问题
I've been trying to figure out how to do a recursive regular expression in Perl 6. For a toy example, a balanced parentheses matcher, which would match ((())()) inside (((((())()).
PCRE example:
/\((?R)?\)/Onigmo example:
(?<paren>\(\g<paren>*\))
I thought this would do it:
my regex paren {
'(' ~ ')' <paren>*
}
or the simpler
my regex paren {
'(' <paren>* ')'
}
but that fails with
No such method 'paren' for invocant of type 'Match'
in regex paren at ...
回答1:
You need to make explicit that you're calling a my-scoped regex:
my regex paren {
'(' ~ ')' <&paren>*
}
Notice the & that has been added. With that:
say "(()())" ~~ /^<&paren>$/ # 「(()())」
say "(()()" ~~ /^<&paren>$/ # Nil
While it's true that you can sometimes get away without explicitly writing the &, and indeed could when using it:
say "(()())" ~~ /^<paren>$/ # 「(()())」
say "(()()" ~~ /^<paren>$/ # Nil
This only works because the compiler spots there is a regex defined in the lexical scope with the name paren so compiles the <paren> syntax into that.
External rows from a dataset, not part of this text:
/-- R29, R155, R160, R161, R164, R386 to R389: a packet completes at once, is refused, or becomes a launch; admission issues names and
places every ordinal or makes it wait; a new group starts main with its launch argument, a message of type 0xF0 from its own name; a waiting group is placed; blocked
groups park; two equal idle sweeps end the launch. The model's own are the size of a save area, 45,056 bytes for every group (log 52),
the ranges mapped for a partition, in which an offset may lie too (log 82), the refusal, at admission, of a launch whose instances the
partition no longer holds (log 54), the entry of an empty argument block as all zero (log 95), and one sweep for all the multiples of
65,536 cycles that have passed (log 56). -/
def Obligations.LaunchesAreTakenAdmittedAndEnded : Prop :=
  (∀ (s : State) (queue : Nat) (q : LaunchQueue) (p : PacketFields), s.packetDue queue = some (q, p) →
    let raised : Interrupt := { port := q.port, fn := q.fn, vector := 0 }
    let completed (t : State) (status : Nat) : Prop :=
      t.interrupts = s.interrupts ++ [raised] ∧ leNat (t.mem.readN (0x1000000000 + p.completion) 4) = status ∧ t.launches = s.launches ∧
        t.queue? queue = some { q with readIdx := q.readIdx + 1 }
    (q.overrun = true → ∃ t, happens (.launchPacket queue) s t ∧ t.queue? queue = some { q with stopped := true } ∧ t.launches = s.launches ∧
      t.interrupts = s.interrupts ++ [raised]) ∧
    (q.overrun = false → p.ok (s.partById q.part).gang.gangs = false ∨ s.offsetsOk q.part p = false ∨ s.saveOk p = false →
      p.completion + 32 ≤ 2 ^ 39 → ∃ t, happens (.launchPacket queue) s t ∧ completed t 1) ∧
    (q.overrun = false → p.ok (s.partById q.part).gang.gangs = true → s.offsetsOk q.part p = true → s.saveOk p = true → q.fenced p = false →
      (p.kind = 0 → s.unstarted queue = false → ∃ t, happens (.launchPacket queue) s t ∧ completed t 0) ∧
      (p.kind = 0 → s.unstarted queue = true → waits (.launchPacket queue) s) ∧
      (p.kind = 1 → s.parseLaunch q p = none → ∃ t, happens (.launchPacket queue) s t ∧ completed t 1) ∧
      (p.kind = 1 → ∀ l, s.parseLaunch q p = some l → ∃ t, moves (.launchPacket queue) s t ∧ t.launches = s.launches ++ [l] ∧ l.id = s.nextLaunch ∧
        l.admitted = false ∧ t.nextLaunch = s.nextLaunch + 1 ∧ (t.queue? queue).map (·.readIdx) = some (q.readIdx + 1)))) ∧
  (∀ (s : State) (l : Launch) (b : Nat) (gen : BitVec 8) (leases : List Lease), s.launches.find? (fun x => x.id = l.id) = some l →
    l.admitted = false → l.ended = false → let gang := (s.partById l.part).gang
    l.gang = (if gang.changing = true then gang.last else gang.current) → gang.changing = true ∨ s.resumesFirst l.part = false →
    (∀ x ∈ s.launches, x.queue = l.queue → x.id < l.id → x.admitted = true ∨ x.ended = true) →
    -- the partition no longer holds the instances that the launch asks for
    (s.instancesFor l.part l.groups l.levels = none → l.completion + 32 ≤ 2 ^ 39 → ∃ t, happens (.admission l.id) s t ∧
      (∀ x ∈ t.launches, x.id = l.id → x.ended = true) ∧ leNat (t.mem.readN (0x1000000000 + l.completion) 4) = 1 ∧ t.directory = s.directory ∧
      ∀ q, s.queue? l.queue = some q → t.interrupts = s.interrupts ++ [{ port := q.port, fn := q.fn, vector := 0 }]) ∧
    ∀ is, s.instancesFor l.part l.groups l.levels = some is → let l1 : Launch := { l with instances := is }
    s.issueNames l.groups = some (b, gen) → s.backLeases l1 (s.poolUsed l1) s.memUsed 0 l.leases = some leases →
    ∃ t l', happens (.admission l.id) s t ∧ t.launches.find? (fun x => x.id = l.id) = some l' ∧ l'.admitted = true ∧ l'.base = b ∧ l'.gen = gen ∧
      t.lastGen = gen ∧ ∀ o, o < l.groups → o ∈ l'.unplaced ∨
        ∃ c, (t.dirEntry (l'.name s.board.module o)).map (·.residence) = some (.resident c)) ∧
  (∀ (l : Launch) (device ord : Nat) (c : Coord) (spillOvf logOvf logLim sent consumed : Nat), ord < 2 ^ 32 → l.mbox ≠ 0 →
    let g := l.newGroup device ord c spillOvf logOvf logLim sent consumed; let main := g.slot 0
    main.active = true ∧ main.pc = ((l.kindOf ord).map (·.entry)).getD 0 ∧ main.get 2 = 0x800 ∧ main.get 3 = (l.name device ord).setWidth 64 ∧
      main.get 4 = BitVec.ofNat 64 ord ∧ (∀ r, r ≠ 2 → r ≠ 3 → r ≠ 4 → main.get r = 0) ∧ (∀ k, k ≠ 0 → (g.slot k).active = false) ∧
      g.name = l.name device ord ∧ g.mbox.length = l.mbox ∧ g.mbox[0]? = some .running ∧
      -- an empty block leaves every byte of the entry zero
      (∀ j b, l.args ≠ [] → (Msg.plain (l.name device ord) (l.name device ord) 0xF0 0 l.args).image[j]? = some b → g.well.read (mboxAddr 0 + j) = b) ∧
      (∀ j, l.args = [] → j < 160 → g.well.read (mboxAddr 0 + j) = 0) ∧ g.sent = sent ∧ g.consumed = consumed ∧ g.logTail = 0 ∧ g.fe = BitVec.allOnes 4096 ∧
      (∀ v, g.row v = 0) ∧ g.hold = 0) ∧
  (∀ (s : State) (l : Launch) (o : Nat), s.launches.find? (fun x => x.id = l.id) = some l → l.ended = false → s.gangRuns l = true →
    (l.admitted = true → s.resumesFirst l.part = false → s.nextPlaced l = some o →
      s.frames.find? (fun x => x.name = l.name s.board.module o) = none → (s.placeNew l o false).isSome = true →
      ∃ t, happens (.placeUnplaced l.id) s t ∧ ∀ x ∈ t.launches, x.id = l.id → o ∉ x.unplaced) ∧
    (s.nextPlaced l = none → (∀ c ∈ s.groupsOf l.id, 4096 ≤ c.grp.blockedFor ∧ (c.grp.sysact = true → c.grp.preempt = some true)) →
      ∀ c, (l.unserved l.unplaced (((s.groupsOf l.id).filter fun c => c.grp.preempt == some true).map (·.at_))).findSome? (s.toPark l) = some c →
        ∃ t x, happens (.oversubscriptionPark l.id) s t ∧ t.coreAt c.at_ = some x ∧ x.grp.preempt = some true)) ∧
  ∀ (s : State), (∀ c ∈ s.others, c.at_ ≠ s.core.at_) →
    (s.lastSweep < s.cycle / 65536 * 65536 → (∀ l ∈ s.launches, l.sample = none) →
      ∃ t, moves .sweepStart s t ∧ t.lastSweep = s.cycle / 65536 * 65536 ∧ t.launches.length = s.launches.length ∧
        ∀ (i : Nat) (l : Launch), s.launches[i]? = some l → t.launches[i]? = some (if l.admitted && !l.ended then { l with sample := some (s.sampleOf l) } else l)) ∧
    ∀ (l : Launch) (x : Bool × Nat × Nat), s.launches.find? (fun y => y.id = l.id) = some l → l.sample = some x →
      ((x.1 = false ∨ x.2.1 ≠ x.2.2 ∨ l.previous ≠ some x) →
        ∃ t, moves (.sweepResult l.id) s t ∧ t.launches.find? (fun y => y.id = l.id) = some { l with previous := some x, sample := none }) ∧
      (x.1 = true → x.2.1 = x.2.2 → l.previous = some x →
        ∃ t, happens (.sweepResult l.id) s t ∧ (∀ y ∈ t.launches, y.id = l.id → y.ended = true) ∧
          t.interrupts = s.interrupts ++ ((s.queue? l.queue).map fun q => { port := q.port, fn := q.fn, vector := 0 }).toList ∧
          (∀ c ∈ t.cores, c.vacant = false → c.grp.launch ≠ l.id) ∧
          ∀ o e, o < l.groups → t.dirEntry (l.name s.board.module o) = some e → e.residence = .released)
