-- ==== Sys2Proof/Laws/State.lean ====
section
/-! SUPPORT. What each update of the state leaves: one lemma for each field and each update, true by rfl, so that no proof
unfolds a record update; and the registers read after they are written. -/

namespace Sys2Proof.Machine
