-- ==== Sys2Proof/Laws/PerInstr.lean ====
section
/-! SUPPORT. Laws made instruction by instruction: no instruction's word has a reserved major opcode (R77), and an event has no
word. -/

namespace Sys2Proof

theorem fOp_formA (op : BitVec 6) (d a b opt : BitVec 5) (fn : BitVec 6) : fOp (formA op d a b opt fn) = op := by
  unfold fOp formA
  ext i hi
  simp only [BitVec.getElem_extractLsb', BitVec.getLsbD_append]
  rw [if_neg (by omega), if_neg (by omega), if_neg (by omega), if_neg (by omega), if_neg (by omega)]
  rw [show 26 + i - 6 - 5 - 5 - 5 - 5 = i by omega, BitVec.getLsbD_eq_getElem hi]
theorem fOp_formI (op : BitVec 6) (d a : BitVec 5) (imm : BitVec 16) : fOp (formI op d a imm) = op := by
  unfold fOp formI
  ext i hi
  simp only [BitVec.getElem_extractLsb', BitVec.getLsbD_append]
  rw [if_neg (by omega), if_neg (by omega), if_neg (by omega)]
  rw [show 26 + i - 16 - 5 - 5 = i by omega, BitVec.getLsbD_eq_getElem hi]
theorem fOp_formJ (op : BitVec 6) (imm : BitVec 26) : fOp (formJ op imm) = op := by
  unfold fOp formJ
  ext i hi
  simp only [BitVec.getElem_extractLsb', BitVec.getLsbD_append]
  rw [if_neg (by omega), show 26 + i - 26 = i by omega, BitVec.getLsbD_eq_getElem hi]
theorem fOp_formL (op : BitVec 6) (c : BitVec 15) (body : BitVec 11) : fOp (formL op c body) = op := by
  unfold fOp formL
  ext i hi
  simp only [BitVec.getElem_extractLsb', BitVec.getLsbD_append]
  rw [if_neg (by omega), if_neg (by omega), show 26 + i - 11 - 15 = i by omega, BitVec.getLsbD_eq_getElem hi]
theorem vector_major : ∀ x : BitVec 6, x.getLsbD 4 = true → x.getLsbD 5 = true → 0x30 ≤ x.toNat := by decide
theorem fOp_formV (vop : BitVec 6) (ty : BitVec 2) (vd va vb : BitVec 5) (mk : BitVec 3) (pat : BitVec 4) :
    0x30 ≤ (fOp (formV vop ty vd va vb mk pat)).toNat := by
  apply vector_major <;>
    (unfold fOp formV
     simp only [BitVec.getLsbD_extractLsb', BitVec.getLsbD_append]
     simp)
theorem vbci_major : ∀ t : BType, ((0x15#5 ++ (btypeCode t).extractLsb' 2 1 : BitVec 6)).toNat < 0x2C := by
  intro t; cases t <;> decide

/-- No word of the instruction has one of the majors that R77 leaves unassigned. -/
def Laws.Encoding.Statement (i : Instr) : Prop := ∀ w, encode i = some w → (fOp w).toNat < 0x2C ∨ 0x30 ≤ (fOp w).toNat
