-- ==== Sys2Proof/Tests/Slice0.lean ====
section
/-! SUPPORT. Tests: well-formedness, decoding by words written out from the encodings of the spec, single steps, and for each
statement with hypotheses a state and operands that meet them. -/

-- one test after another, so that the threads of a compile stay few
set_option Elab.async false

open Sys2Proof
open Sys2Proof.Machine
open Sys2Proof.Frame

/-! ## Helpers -/

namespace Sys2Proof.Tests


/-- The outcome is a next state with a property. -/
def after (r : Result) (p : State → Bool) : Bool := match r with | .next t => p t | .fault _ => false | .refused _ => false
/-- A word decodes to an instruction. -/
def reads (w : IWord) (i : Instr) : Bool := match decode w with | .ok j => decide (j = i) | .error _ => false
/-- A word is refused for a reason. -/
def rejects (w : IWord) (r : Reason) : Bool := match decode w with | .ok _ => false | .error e => decide (e = .reserved r)
/-- A group runs slot 0 on the core (4, 0), with a code image of one word. -/
def base : State := State.reset.placeWord 0
def grpSet (f : Group → Group) (s : State) : State := s.mapGrp f
def reg (r : GReg) (v : Word) (s : State) : State := s.setG r v
/-- The issuing slot is k, which is active. -/
def inSlot (k : SlotId) (s : State) : State := { s.mapSlotOf k (fun sl => { sl with active := true }) with k := k }
/-- Bytes in the group's well. -/
def well (a : Nat) (bs : List Byte) (s : State) : State := s.mapGrp fun g => { g with well := g.well.writeN a bs }
/-- The handler entry of a type: enabled, with a slot class, at a word address (R24). -/
def handler (t cls pc : Nat) (s : State) : State := well (0x400 + 4 * t) (leBytes 4 (2 ^ 31 + cls * 2 ^ 29 + pc)) s
/-- A page of 4 KiB at a virtual address, with its leaf (R246). -/
def page (b : Nat) (leaf : Word) (s : State) : State := s.mapCore fun c => { c with tlb := ⟨⟨b, 12⟩, leaf, false⟩ :: c.tlb }
def row (v : VReg) (x : Row) (s : State) : State := s.mapGrp (·.setRow v x)
/-- A page in main memory that can be read and written. -/
def mainPage (b : Nat) (s : State) : State := page b (makeLeaf (0x1000000000 + b % 2 ^ 36) 12) s
/-- An outstanding load of slot 0 into g1. -/
def load : LoadTag :=
  { tag := 0, slot := 0, dest := .g 1, vaddr := 0, bytes := [], phys := [], asked := [], lines := [], acquires := false, bound := 0, atomic := false,
    seq := 0, data := none, stale := [] }
/-- A system activation in slot 3 (R358). -/
def system (s : State) : State := inSlot 3 (s.mapGrp fun g => { g with sysact := true })
def chan (c : BitVec 6) (v : Chan) (s : State) : State := s.mapGrp (·.setChan c v)
def msg (cls : BitVec 3) (m : BitVec 8) : Msg := { (Msg.plain base.grp.name 0x500 m cls []) with rslot := 0xFF }
/-- Traffic in flight, first in the list. -/
def flying (p : Packet) (s : State) : State := { s with net := p :: s.net }
def packet (b : Traffic) (pl : Place) : Packet := { place := pl, id := 1, source := { x := 9, y := 9 }, body := b }
def here : Coord := firstCore

end Sys2Proof.Tests

open Sys2Proof.Tests
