-- ==== Sys2Proof/Decode.lean ====
section
/-! DEFINITION. Decoding of commands. spec/opcode_table.json gives no row any bits, so no word spells a command. -/

namespace Sys2Proof

/-- The command that the `nbits` low bits of `w` spell by the table's bits: the table gives bits for no row. -/
def decodeTableWord (_nbits _w : Nat) : Option Instr := none

end Sys2Proof
end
With the recursive case, the declaration isn't installed until after the regex is parsed, so one needs to be explicit.
回答2:
You can use the ~~ in the meta-syntax to make a recursive callback into the current pattern or just a part of it. For example, you can match balanced parenthesis with the simple regex:
say "(()())" ~~ /'(' <~~>* ')'/; # 「(()())」
say "(()()" ~~ /'(' <~~>* ')'/; # 「()」
Try it online!
Unfortunately, matching via a captured subrule (like ~~0) is not yet implemented.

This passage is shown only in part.